These helpers are part of the GHES CPER handling path,
not generic UEFI CPER. They sit at the boundary where GHES consumes CPER
(read/clear/ack/notify), and that boundary is exactly what the DT
provider must share to keep behavior identical. Putting them in ghes.h
would expand the GHES public surface and mix non‑CPER GHES internals
with the shared CPER path. ghes_cper.h keeps the shared GHES‑CPER
boundary explicit and avoids duplicating the pipeline in a DT‑only file.

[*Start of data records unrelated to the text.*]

/-- 07 R235, 12 R388 to R390: BARC sends its arrival to the crew core and waits; on a channel of the crew core, a done phase ends
BARG, BARGW and the collectives with their status or result, and a member that has not arrived arrives. -/
def Obligations.BarriersAndCollectives : Prop :=
  ∀ (s : State) (c : CoreId) (n : Nat) (st : Strand),
    (∀ o : OpD, Ready s c n st o.g [o.d] →
      (st.lslot = none ∨ st.spawned = true → exec (.barc o) s = .next (s.wrote c n st o.d (BitVec.ofNat 64 (2 ^ 63)))) ∧
      (∀ l d, st.lslot = some l → s.crewCore c st = some d → st.spawned = false → s.settled c st false →
        exec (.barc o) s = .next ((s.putStrand c n { st with run := .await .msg (waitFor (.barc o.d)) }).send c d false
          (s.tagOf c (some l)) (.crewArrive l st.member ⟨c, n, st.uid⟩)))) ∧
    (∀ (o : OpDA) (w : ChanView), Ready s c n st o.g [o.a, o.d] →
      let ch := (st.reg o.a).toNat % 32
      (s.chanView c st ch = none ∨ st.spawned = true →
        exec (.barg o) s = .next (s.wrote c n (st.setP 3 true) o.d (BitVec.ofNat 64 (2 ^ 63)))) ∧
      (s.chanView c st ch = some w → st.spawned = false → w.gone = false →
        ((s.core c).slotKind ch ≠ 1 → exec (.barg o) s = .next (s.wrote c n (st.setP 3 false) o.d (BitVec.ofNat 64 (2 ^ 61)))) ∧
        ((s.core c).slotKind ch = 1 →
          (w.done = true → exec (.barg o) s = .next ((s.takeDone st w).wrote c n (st.setP 3 true) o.d w.y.status)) ∧
          (w.done = false → w.arrived = true → exec (.barg o) s = .next (s.putStrand c n { st with run := .blocked .msg })) ∧
          (w.done = false → w.arrived = false → s.settled c st ((s.core c).isFabric ch) →
            exec (.barg o) s = .next ((s.arriveOn c st w ch 0 0x100).putStrand c n { st with run := .blocked .msg }))))) ∧
    (∀ (o : OpA) (w : ChanView), Ready s c n st o.g [o.a] →
      let ch := (st.reg o.a).toNat % 32
      (s.chanView c st ch = none ∨ st.spawned = true → exec (.barga o) s = .next (s.done c n (st.setP 3 true))) ∧
      (s.chanView c st ch = some w → st.spawned = false → w.gone = false →
        ((s.core c).slotKind ch ≠ 1 → exec (.barga o) s = .next (s.done c n (st.setP 3 false))) ∧
        ((s.core c).slotKind ch = 1 →
          (w.done = true ∨ w.arrived = true → exec (.barga o) s = .next (s.done c n (st.setP 3 false))) ∧
          (w.done = false → w.arrived = false → s.settled c st ((s.core c).isFabric ch) →
            exec (.barga o) s = .next ((s.arriveOn c st w ch 0 0x100).done c n (st.setP 3 true)))))) ∧
    (∀ (o : OpDAB) (w : ChanView), Ready s c n st o.g [o.a, o.b, o.d] →
      let ch := (st.reg o.a).toNat % 32
      s.chanView c st ch = some w → st.spawned = false → w.gone = false → (s.core c).slotKind ch = 1 →
      (w.done = true → exec (.bargw o) s = .next ((s.takeDone st w).wrote c n (st.setP 3 true) o.d w.y.status)) ∧
      (w.done = false → w.arrived = false →
        exec (.bargw o) s = .next (s.wrote c n (st.setP 3 false) o.d (BitVec.ofNat 64 (2 ^ 59)))) ∧
      (w.done = false → w.arrived = true → s.isDue (s.limitAt st (st.reg o.b)) = true →
        exec (.bargw o) s = .next (s.wrote c n (st.setP 3 false) o.d (BitVec.ofNat 64 (2 ^ 60)))) ∧
      (w.done = false → w.arrived = true → s.isDue (s.limitAt st (st.reg o.b)) = false →
        exec (.bargw o) s = .next (s.putStrand c n { st with deadline := s.limitAt st (st.reg o.b), run := .blocked .msg }))) ∧
    (∀ p ∈ collectives, ∀ (o : OpDAB) (w : ChanView), Ready s c n st o.g [o.a, o.b, o.d] →
      let ch := (st.reg o.b).toNat % 32
      let code := (st.reg o.b).toNat / 2 ^ 8 % 4
      let ty := if code = 3 then 0 else code
      (s.chanView c st ch = none ∨ st.spawned = true → exec (p.1 o) s = .next (s.wrote c n (st.setP 3 false) o.d 0)) ∧
      (s.chanView c st ch = some w → st.spawned = false → w.gone = false →
        ((s.core c).slotKind ch ≠ 2 → exec (p.1 o) s = .next (s.wrote c n (st.setP 3 false) o.d 0)) ∧
        ((s.core c).slotKind ch = 2 →
          (w.done = true → exec (p.1 o) s = .next (((s.takeDone st w).fpEvents c st.lslot w.y.flags 0).wrote c n
            ((st.raise w.y.flags).setP 3 (w.y.ok && !w.y.shrunk)) o.d w.y.result)) ∧
          (w.done = false → w.arrived = true → exec (p.1 o) s = .next (s.putStrand c n { st with run := .blocked .msg })) ∧
          (w.done = false → w.arrived = false → ty = 2 → isVN .f32 (st.lo32 o.a) = true →
            exec (p.1 o) s = .next (s.takeFault c n st (fVerdict 0 (st.lo32 o.a)))) ∧
          (w.done = false → w.arrived = false → ¬ (ty = 2 ∧ isVN .f32 (st.lo32 o.a) = true) →
            s.settled c st ((s.core c).isFabric ch) →
            exec (p.1 o) s = .next ((s.arriveOn c st w ch (st.reg o.a) (p.2 + 4 * ty)).putStrand c n
              { st with run := .blocked .msg })))))

/-- 02 R75; 06 R194; 08 R252; 10 R333; 11 R365; 12 R381, R383; 14 R414; 15 R440, R451; 16 R453: the privileged registers by number. -/
def Obligations.PrivilegedRegisterAccess : Prop :=
  ∀ (s : State) (c : CoreId) (n : Nat) (st : Strand),
    let k := s.core c
    (∀ o : OpDN, PReady s c n st o.g [o.d] →
      ∃ v : Word, exec (.mfsp o) s = .next (s.wrote c n st o.d v) ∧
        (o.n = 0x40 → v = (s.handlerPair c st).1) ∧ (o.n = 0x41 → v = (s.handlerPair c st).2) ∧ (o.n = 0x48 → v = k.vshare) ∧
        (o.n = 0x49 → v = BitVec.ofNat 64 ((k.vctx.map (fun e => 2 ^ e.1)).sum)) ∧
        (o.n = 0x58 → v = k.cfg.mirtab) ∧ (o.n = 0x60 → v = k.cfg.lmap) ∧ (o.n = 0x61 → v = k.cfg.wheelcfg) ∧
        (o.n = 0x62 → v = k.cfg.wslots) ∧ (o.n = 0x68 → v = k.cfg.partcfg) ∧
        (∀ i : Fin 8, o.n = 0x70 + i.val → v = k.cfg.iset[i]) ∧ (o.n = 0x7E → v = k.cfg.dumpctl) ∧ (o.n = 0x7F → v = k.cfg.dumpva) ∧
        (o.n = 0x80 → v = k.cfg.fabcfg) ∧ (o.n = 0x81 → v = k.cfg.fabexp) ∧ (o.n = 0x82 → v = k.cfg.fabslots) ∧
        (o.n ∈ [0x50, 0x78, 0x79] → v = 0) ∧
        (∀ x, s.part (s.partOf c) = some x → x.discards < 2 ^ 32 → x.refusals < 2 ^ 32 → o.n = 0x51 →
          v.toNat = x.discards * 2 ^ 32 + x.refusals)) ∧
    (∀ o : OpDN, PReady s c n st o.g [o.d] →
      let v := st.reg o.d
      let key := pairKey st
      let old := s.handlerPair c st
      let entry : Word × Word := (v &&& 0xFFFFFFFFFFFFFFFE, old.2)
      (o.n = 0x40 → exec (.mtsp o) s = .next ((s.modCore c (fun k => { k with hpairs := tblSet k.hpairs key entry })).done c n st)) ∧
      (o.n = 0x41 → exec (.mtsp o) s = .next ((s.modCore c (fun k => { k with hpairs := tblSet k.hpairs key (old.1, v) })).done c n st)) ∧
      (o.n = 0x58 → exec (.mtsp o) s = .next ((s.modCfg c (fun g => { g with mirtab := v &&& 0x000FFFFFFFFFFF81 })).done c n st)) ∧
      (o.n = 0x7E → exec (.mtsp o) s = .next ((s.modCfg c (fun g => { g with dumpctl := v &&& 0x800000000000FFFF })).done c n st)) ∧
      (o.n = 0x7F → exec (.mtsp o) s = .next ((s.modCfg c (fun g => { g with dumpva := v })).done c n st)) ∧
      (o.n ∈ [0x49, 0x51, 0x60, 0x61, 0x62, 0x68, 0x70, 0x71, 0x72, 0x73, 0x74, 0x75, 0x76, 0x77, 0x7A, 0x7B, 0x7C, 0x7D, 0x80, 0x81, 0x82] →
        exec (.mtsp o) s = .next (s.done c n st))) ∧
    (∀ o : OpD, PReady s c n st o.g [o.d] →
      exec (.vshareWrite o) s = .next ((s.modCore c (fun k =>
        { k with vshare := BitVec.ofNat 64 ((st.reg o.d).toNat % 256), vcount := Vector.replicate 2 0 })).done c n st))

/-- 15 R448, R449, R450; 07 R240: counters are read, configured, saved and loaded. -/
def Obligations.CountersOfACore : Prop :=
  ∀ (s : State) (c : CoreId) (n : Nat) (st : Strand),
    let k := s.core c
    (∀ o : OpDA, PReady s c n st o.g [o.a, o.d] →
      let a := (st.reg o.a).toNat
      let bank := a / 2 ^ 8 % 4
      ∃ v : Word, exec (.ctrrd o) s = .next (s.wrote c n st o.d v) ∧
        (∀ i : Fin 8, bank = 0 → a % 8 = i.val →
          let e : Nat := (k.dbg.ctr[i]).2.toNat / 2 ^ 40 % 256
          v = if (e = 15 ∨ e = 16) ∧ s.fabricVf (s.partOf c) = false then 0
              else BitVec.ofNat 64 ((k.dbg.ctr[i]).1.toNat % 2 ^ 48)) ∧
        (bank = 1 → v = if a % 64 < 53 then BitVec.ofNat 64 (tblGet 0 k.counters (a % 64)) else 0) ∧
        (bank = 2 → v = BitVec.ofNat 64 (tblGet 0 k.numevt (a % 64))) ∧ (bank = 3 → v = 0)) ∧
    (∀ (o : OpAB) (i : Fin 8), PReady s c n st o.g [o.a, o.b] → (st.reg o.a).toNat % 8 = i.val →
      let v := st.reg o.b
      let e := v.toNat / 2 ^ 40 % 256
      (e = 0 ∨ 16 < e → exec (.ctrcfg o) s = .next (s.done c n (st.setP 3 false))) ∧
      (1 ≤ e → e ≤ 16 →
        let x : Word × Word := (if v.getLsbD 60 then 0 else (k.dbg.ctr[i]).1,
          (v &&& 0xE000FF0000000000) ||| BitVec.ofNat 64 (k.vmid * 2 ^ 32))
        exec (.ctrcfg o) s = .next ((s.modCore c (fun k => { k with dbg := { k.dbg with ctr := k.dbg.ctr.set i x } })).done c n
          (st.setP 3 true)))) ∧
    (∀ (o : OpA) (pa : Nat) (leaf : Word) (s' : State), PReady s c n st o.g [o.a] →
      let k := st.bulk.getD ⟨memWrite [] 0 (s.core c).ctrArea, 256, 0, 1⟩
      (∀ i : Fin 8, dwAt (s.core c).ctrArea (16 * i.val) = ((s.core c).dbg.ctr[i]).1 ∧
        dwAt (s.core c).ctrArea (16 * i.val + 8) = ((s.core c).dbg.ctr[i]).2) ∧
      dwAt (s.core c).ctrArea 128 = BitVec.ofNat 64 ((s.core c).dbg.ovfpend % 256) ∧ (s.core c).ctrArea.length = 256 ∧
      ((st.reg o.a).toNat % 64 = 0 → k.pos < k.len → CalmCore s' c st →
        GranuleAt s (scalarCtx c n st) st (st.reg o.a) k.pos kWrite (memberInfo 5 5 2) pa leaf s' →
        ∃ t, exec (.ctrsave o) s = .next t ∧ s'.wroteGranule c n st (st.reg o.a) k pa t) ∧
      ((st.reg o.a).toNat % 64 = 0 → k.len ≤ k.pos → exec (.ctrsave o) s = .next (s.done c n st))) ∧
    (∀ (o : OpA) (b : List Byte), PReady s c n st o.g [o.a] → st.hasRead (st.reg o.a) 64 256 b →
      let pend := (dwAt b 128).toNat % 256
      ∃ t, exec (.ctrload o) s = .next t ∧ t.strandAt c n = some st.finish ∧ t.mem = s.mem ∧
        (∀ i : Fin 8, (t.core c).dbg.ctr[i] = (BitVec.ofNat 64 ((dwAt b (16 * i.val)).toNat % 2 ^ 48),
          dwAt b (16 * i.val + 8) &&& 0xE000FF3F00000000)) ∧
        (t.core c).dbg.ovfpend = 0 ∧ (pend = 0 → t.pkg = s.pkg) ∧
        (∀ x, s.part (s.partOf c) = some x → pend ≠ 0 → t.pkg.interrupts = s.pkg.interrupts ++ [(x.vf, pend)])) ∧
    (∀ (o : OpA), PReady s c n st o.g [o.a] → (st.reg o.a).toNat % 64 ≠ 0 →
      exec (.ctrsave o) s = .next (s.takeFault c n st (fAlign (st.reg o.a) 64)) ∧
      exec (.ctrload o) s = .next (s.takeFault c n st (fAlign (st.reg o.a) 64)))

/-- 10 R333, R341, R342, R351: contexts are installed and torn down; LAUNCH queues a record; LSTAT reads a launch's state. -/
def Obligations.ContextsAndLaunches : Prop :=
  ∀ (s : State) (c : CoreId) (n : Nat) (st : Strand),
    (∀ (o : OpD) (b : List Byte) (x : Partition), PReady s c n st o.g [o.d] → st.hasRead (st.reg o.d) 64 64 b →
      s.part (s.partOf c) = some x →
      let w := (dwAt b 0).toNat
      let p := s.partOf c
      let begun := st.bulk.isSome
      let tearing := w % 2 ^ 16 ∈ x.tearing
      let refused := w / 2 ^ 56 % 128 ≠ 0 ∨ w / 2 ^ 16 % 2 ^ 16 ≠ 0 ∨ (dwAt b 8).toNat / 2 ^ 48 ≠ 0 ∨ (dwAt b 48).toNat / 2 ^ 32 ≠ 0 ∨
        dwAt b 56 ≠ 0 ∨ x.live.length ≤ w / 2 ^ 32 % 2 ^ 16 ∨ (w < 2 ^ 63 ∧ s.context p (w % 2 ^ 16) = none)
      ∀ i ∈ [Instr.dctlInstall o, .dctlTeardown o],
        (begun = true → tearing → exec i s = .next (s.putStrand c n { st with run := .blocked .msg })) ∧
        (begun = true → ¬ tearing → exec i s = .next (s.done c n (st.setP 3 true))) ∧
        (begun = false → refused → exec i s = .next (s.done c n (st.setP 3 false))) ∧
        (begun = false → ¬ refused → 2 ^ 63 ≤ w → tearing → exec i s = .next (s.putStrand c n { st with run := .blocked .msg })) ∧
        (begun = false → ¬ refused → 2 ^ 63 ≤ w → ¬ tearing →
          let k : Context := ⟨w % 2 ^ 16, w / 2 ^ 48 % 256, w / 2 ^ 32 % 2 ^ 16, (dwAt b 8).toNat % 2 ^ 48, dwAt b 16, dwAt b 24,
            dwAt b 32, dwAt b 40, (dwAt b 48).toNat % 2 ^ 32⟩
          exec i s = .next ((s.setPart p { x with contexts := x.contexts.filter (fun y => y.asid != k.asid) ++ [k] }).done c n
            (st.setP 3 true))) ∧
        (begun = false → ¬ refused → w < 2 ^ 63 → (∀ l ∈ x.launches, l.asid ≠ w % 2 ^ 16) →
          ∃ t x', exec i s = .next t ∧ t.strandAt c n = some (st.setP 3 true).finish ∧ t.part p = some x' ∧ t.mem = s.mem ∧
            x'.contexts = x.contexts.filter (fun y => y.asid != w % 2 ^ 16))) ∧
    (∀ (o : OpDA) (pa : Nat) (leaf : Word) (b : List Byte) (s' : State), Ready s c n st o.g [o.a, o.d] →
      s.settled c st false → st.hasRead (st.reg o.a) 64 64 b →
      s.resolve (scalarCtx c n st) st .va (st.reg o.a) 0 kRead (memberInfo 4 2 0) = .ok pa leaf s' →
      let w : Vector Word 8 := Vector.ofFn (fun i : Fin 8 => dwAt b (8 * i.val))
      (∀ r x, s'.recRefused (s'.partOf c) st.asid w = some r → s'.part (s'.partOf c) = some x → x.refusals + 1 < 2 ^ 32 →
        exec (.launch o) s = .next ((s'.setPart (s'.partOf c) { x with refusals := x.refusals + 1 }).wrote c n (st.setP 3 false) o.d
          (BitVec.ofNat 64 (3 * 2 ^ 62 + r)))) ∧
      (s'.recRefused (s'.partOf c) st.asid w = none →
        exec (.launch o) s = .next ((s'.putStrand c n { st with run := .await .msg (waitFor (.launch o.d)) }).send c
          (s'.homeSlice (s'.partOf c) st.asid c) false (s'.tagOf c st.lslot) (.enqueue (some ⟨c, n, st.uid⟩) st.asid w 0)))) ∧
    (∀ o : OpDA, Ready s c n st o.g [o.a, o.d] → s.handleLocal c (st.reg o.a) = true →
      exec (.lstat o) s = .next (s.wrote c n st o.d (s.boardState (s.partOf c) (st.reg o.a)).2.2))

That’s why they’re moved there.
>> -
>> /*
>> * This driver isn't really modular, however for the time being,
>> * continuing to use module_param is the easiest way to remain
>> @@ -165,12 +113,6 @@ static DEFINE_MUTEX(ghes_devs_mutex);
>> */
>> static DEFINE_SPINLOCK(ghes_notify_lock_irq);
>>
>> -struct ghes_vendor_record_entry {
>> - struct work_struct work;
>> - int error_severity;
>> - char vendor_record[];
>> -};
>> -
>> static struct gen_pool *ghes_estatus_pool;
>>
>> static struct ghes_estatus_cache __rcu *ghes_estatus_caches[GHES_ESTATUS_CACHES_SIZE];
>> diff --git a/include/acpi/ghes_cper.h b/include/acpi/ghes_cper.h
>> new file mode 100644
>> index 000000000000..2597fbadc4f3
>> --- /dev/null
>> +++ b/include/acpi/ghes_cper.h
>> @@ -0,0 +1,95 @@
>> +/* SPDX-License-Identifier: GPL-2.0-only */
>> +/*
>> + * APEI Generic Hardware Error Source: CPER Helper
>> + *
>> + * Copyright (C) 2026 ARM Ltd.
>> + * Author: Ahmed Tiba <ahmed.tiba@arm.com>
>> + * Based on ACPI APEI GHES driver.
>> + *
>> + */
>> +
>> +#ifndef ACPI_APEI_GHES_CPER_H
>> +#define ACPI_APEI_GHES_CPER_H
>> +
>> +#include <linux/workqueue.h>
>> +
>> +#include <acpi/ghes.h>
>> +
>> +#define GHES_PFX "GHES: "
>> +
>> +#define GHES_ESTATUS_MAX_SIZE 65536
>> +#define GHES_ESOURCE_PREALLOC_MAX_SIZE 65536
>> +
>> +#define GHES_ESTATUS_POOL_MIN_ALLOC_ORDER 3
>> +
>> +/* This is just an estimation for memory pool allocation */
>> +#define GHES_ESTATUS_CACHE_AVG_SIZE 512
>> +
>> +#define GHES_ESTATUS_CACHES_SIZE 4
>> +
>> +#define GHES_ESTATUS_IN_CACHE_MAX_NSEC 10000000000ULL
>> +/* Prevent too many caches are allocated because of RCU */
>> +#define GHES_ESTATUS_CACHE_ALLOCED_MAX (GHES_ESTATUS_CACHES_SIZE * 3 / 2)
>> +
>> +#define GHES_ESTATUS_CACHE_LEN(estatus_len) \
>> + (sizeof(struct ghes_estatus_cache) + (estatus_len))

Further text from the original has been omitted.